Рано утром я высадился на станции Саблино[159], под Петербургом. Отец отправился дальше в Петербург, с тем чтобы приехать в Пустыньку к вечеру, а я один, на экипаже, высланном Хитрово, двинулся в Пустыньку, давно любимую мной по стихам дяди Володи.
В утреннем тумане вставали передо мной гранитные берега реки Тосно, глыбы скал[160] и песчаника и леса, одетые в золотую порфиру сентября. Дядя Володя был здесь, во всем была разлита его душа. Стих за стихом кружились в моей голове, и я с нетерпением ждал мгновенья, когда увижу ту, которой было написано:
Снова веду ее к камню святому я,
Берег отвесный высок.
Вижу гранитные глыбы знакомые,
Белый, сыпучий песок.
Мы въехали в великолепный парк Пустыньки.

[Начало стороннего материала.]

theorem decodeNibbles_eight_eq_none {b c d : Nibble} :
    decodeNibbles 0x8#4 b c d = none ↔ d.toNat ∈ [0x8, 0x9, 0xA, 0xB, 0xC, 0xD, 0xF] := by
  obtain hd | hd : d ∈ [0x0#4, 0x1#4, 0x2#4, 0x3#4, 0x4#4, 0x5#4, 0x6#4, 0x7#4, 0xE#4] ∨
      d ∈ [0x8#4, 0x9#4, 0xA#4, 0xB#4, 0xC#4, 0xD#4, 0xF#4] := by
    revert d
    decide
  all_goals fin_cases hd <;> simp [decodeNibbles]

theorem decodeNibbles_fourteen_eq_none {b c d : Nibble} :
    decodeNibbles 0xE#4 b c d = none ↔ (c ++ d : Byte).toNat ∉ [0x9E, 0xA1] := by
  simp only [decodeNibbles]
  split <;> simp_all [← BitVec.toNat_inj]

theorem decodeNibbles_fifteen_eq_none {b c d : Nibble} :
    decodeNibbles 0xF#4 b c d = none ↔
      (c ++ d : Byte).toNat ∉ [0x07, 0x0A, 0x15, 0x18, 0x1E, 0x29, 0x33, 0x55, 0x65] := by
  simp only [decodeNibbles]
  split <;> simp_all [← BitVec.toNat_inj]

/-- Every row of a first digit outside these six accepts all operands, so only these six have illegal opcodes. -/
theorem decodeNibbles_eq_none_iff (a b c d : Nibble) :
    decodeNibbles a b c d = none ↔
      (a.toNat = 0x0 ∧ (b ++ c ++ d : Imm12).toNat ∉ [0x000, 0x0E0, 0x0EE]) ∨
      (a.toNat = 0x5 ∧ d.toNat ≠ 0) ∨
      (a.toNat = 0x8 ∧ d.toNat ∈ [0x8, 0x9, 0xA, 0xB, 0xC, 0xD, 0xF]) ∨
      (a.toNat = 0x9 ∧ d.toNat ≠ 0) ∨
      (a.toNat = 0xE ∧ (c ++ d : Byte).toNat ∉ [0x9E, 0xA1]) ∨
      (a.toNat = 0xF ∧ (c ++ d : Byte).toNat ∉ [0x07, 0x0A, 0x15, 0x18, 0x1E, 0x29, 0x33, 0x55, 0x65]) := by
  obtain rfl | rfl | rfl | rfl | rfl | rfl | ha :
      a = 0x0#4 ∨ a = 0x5#4 ∨ a = 0x8#4 ∨ a = 0x9#4 ∨ a = 0xE#4 ∨ a = 0xF#4 ∨
        a ∈ [0x1#4, 0x2#4, 0x3#4, 0x4#4, 0x6#4, 0x7#4, 0xA#4, 0xB#4, 0xC#4, 0xD#4] := by
    revert a
    decide
  · simp [decodeNibbles_zero_eq_none]
  · simp [decodeNibbles, ← BitVec.toNat_inj]
  · simp [decodeNibbles_eight_eq_none]
  · simp [decodeNibbles, ← BitVec.toNat_inj]
  · simp [decodeNibbles_fourteen_eq_none]
  · simp [decodeNibbles_fifteen_eq_none]
  · fin_cases ha <;> simp [decodeNibbles]

/-! ### The fields of an opcode as numbers (R61) -/

theorem Word.toNat_n1 (op : Word) : op.n1.toNat = op.toNat / 4096 := by
  have hop := op.isLt
  rw [Word.n1, BitVec.extractLsb'_toNat, Nat.shiftRight_eq_div_pow]
  omega

theorem Word.toNat_n4 (op : Word) : op.n4.toNat = op.toNat % 16 := rfl

theorem Word.toNat_n3_n4 (op : Word) : (op.n3 ++ op.n4 : Byte).toNat = op.toNat % 256 := by
  have hnn : (op.n3 ++ op.n4 : Byte) = op.extractLsb' 0 8 := BitVec.extractLsb'_append_extractLsb'_eq_extractLsb' rfl
  rw [hnn, BitVec.extractLsb'_toNat]
  rfl

theorem Word.toNat_n2_n3_n4 (op : Word) : (op.n2 ++ op.n3 ++ op.n4 : Imm12).toNat = op.toNat % 4096 := by
  have hxy : op.n2 ++ op.n3 = op.extractLsb' 4 8 := BitVec.extractLsb'_append_extractLsb'_eq_extractLsb' rfl
  have hnnn : (op.extractLsb' 4 8 ++ op.n4 : Imm12) = op.extractLsb' 0 12 :=
    BitVec.extractLsb'_append_extractLsb'_eq_extractLsb' rfl
  rw [hxy, hnnn, BitVec.extractLsb'_toNat]
  rfl

/-- Settles O5: the illegal nibbles, read as numbers of the opcode. -/
theorem illegalOpcodesAreThoseOfTheTable : Obligations.IllegalOpcodesAreThoseOfTheTable := by
  unfold Obligations.IllegalOpcodesAreThoseOfTheTable
  intro op
  rw [decodeWord, decodeNibbles_eq_none_iff, Word.toNat_n1, Word.toNat_n4, Word.toNat_n3_n4, Word.toNat_n2_n3_n4]

/-- Settles O6: the words are closed, so the decoder runs on them. -/
theorem sampleWordsDecode : Obligations.SampleWordsDecode := by
  unfold Obligations.SampleWordsDecode
  decide

end Sys2Proof
end

section
/-! The decoder against the mask-and-match rows of the opcode map (R64), and the disjointness of the rows (R65). -/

Молоденький лакей- немец встретил меня на крыльце словами: «Sie schlafen»[161]. Я сел ожидать Софью Петровну на террасе. Ветер кружил по парку золотые листья.
Скоро появился самовар, а за ним и сама хозяйка Пустыньки:
— Так вы учитесь в Поливановской гимназии? — любезно принялась она занимать меня разговором. Я смотрел во все глаза и начинал испытывать горькое разочарование. Передо мной сидела толстая пожилая дама, с широким лицом и карими глазами. Трудно было уловить в ней хоть какие-нибудь следы прежней красоты. Не было в ее разговоре и ничего привлекательного и симпатичного, никакой сердечности при виде лица, близкого тому человеку, которого она ведь все-таки любила несколько десятков лет, одно время считалась его невестой. Ничего, одна только великосветская, любезная болтовня. Неприятно мне было и то, что, говоря о дяде Володе, Софья Петровна на французский манер называла его «Соловьев». Я заговорил о демонических видениях дяди Володи, о которых он сам часто рассказывал в моем присутствии.
— Ах, — отвечала Софья Петровна, — просто Соловьев в Москве много кутыл (она выговаривала «и» как «ы»), и потом ему мерещился всякий вздор. Вообще московское общество очень плохо на него действовало. Я всегда ему замечала, что, вернувшись из Москвы, он начинает есть рыбу ножом.
Среди дня я отправился на станцию встретить моего отца, который ездил в Петербург, в книгоиздательство «Общественная польза»[162]. Софья Петровна встретила моего отца любезной фразой:
— Как было мило с вашей стороны прислать мне вашего сына!
Вечером мы сели в гостиной разбирать некоторые бумаги дяди Володи. Мой отец спросил Софью Петровну, нет ли у нее писем, которые можно было бы опубликовать. Софья Петровна начала читать про себя письмо за письмом, но со всяким из них происходило то же самое: дойдя до середины, Софья Петровна испускала вздох, махала рукой и бросала письмо, говоря:
— Нет, нет, невозможно!
На письменном столе среди различных безделушек виднелся миниатюрный портрет дяди Володи. Подъехал из Петербурга и сын Софьи Петровны, Рюрик Хитрово[163]. Этот вылощенный светский молодой человек теплее всех отнесся к нам в Пустыньке. Дядя Володя его особенно любил. На одной фотографической группе, где дядя Володя снят среди семьи Хитрово и рядом с иезуитом Пирлингом[164], Рюрик сидит на земле, опустив глаза, а дядя Володя положил ему руку на голову, как бы благословляя, и в глазах его видна бесконечная нежность. Рюрик много вспоминал с нами о друге своей матери, говорил, что без него Пустынька осиротела. Вспоминал дядю Володю и внучок Софьи Петровны, сын Веты Хитрово[165], который звал знаменитого философа просто «Ку-ку». Но сама Вета Хитрово (Елизавета Михайловна Муханова) держалась с нами суховато и несколько раз подчеркнуто говорила о своем отце, как бы давая нам понять, что мы здесь не на правах родственников.
На другой день я сидел на террасе и учил греческий урок, разбирая отрывок VI песни «Одиссеи» о встрече с Навсикаей. Я оторвался от книги и посмотрел в парк, где дул ветер и шелестели осенние листья. Вдруг все стало в моих глазах отдаляться и как бы уплывать. Скоро я оправился, но это был первый приступ нервного заболевания, которое хватило меня через неделю после возвращенья из Пустыньки.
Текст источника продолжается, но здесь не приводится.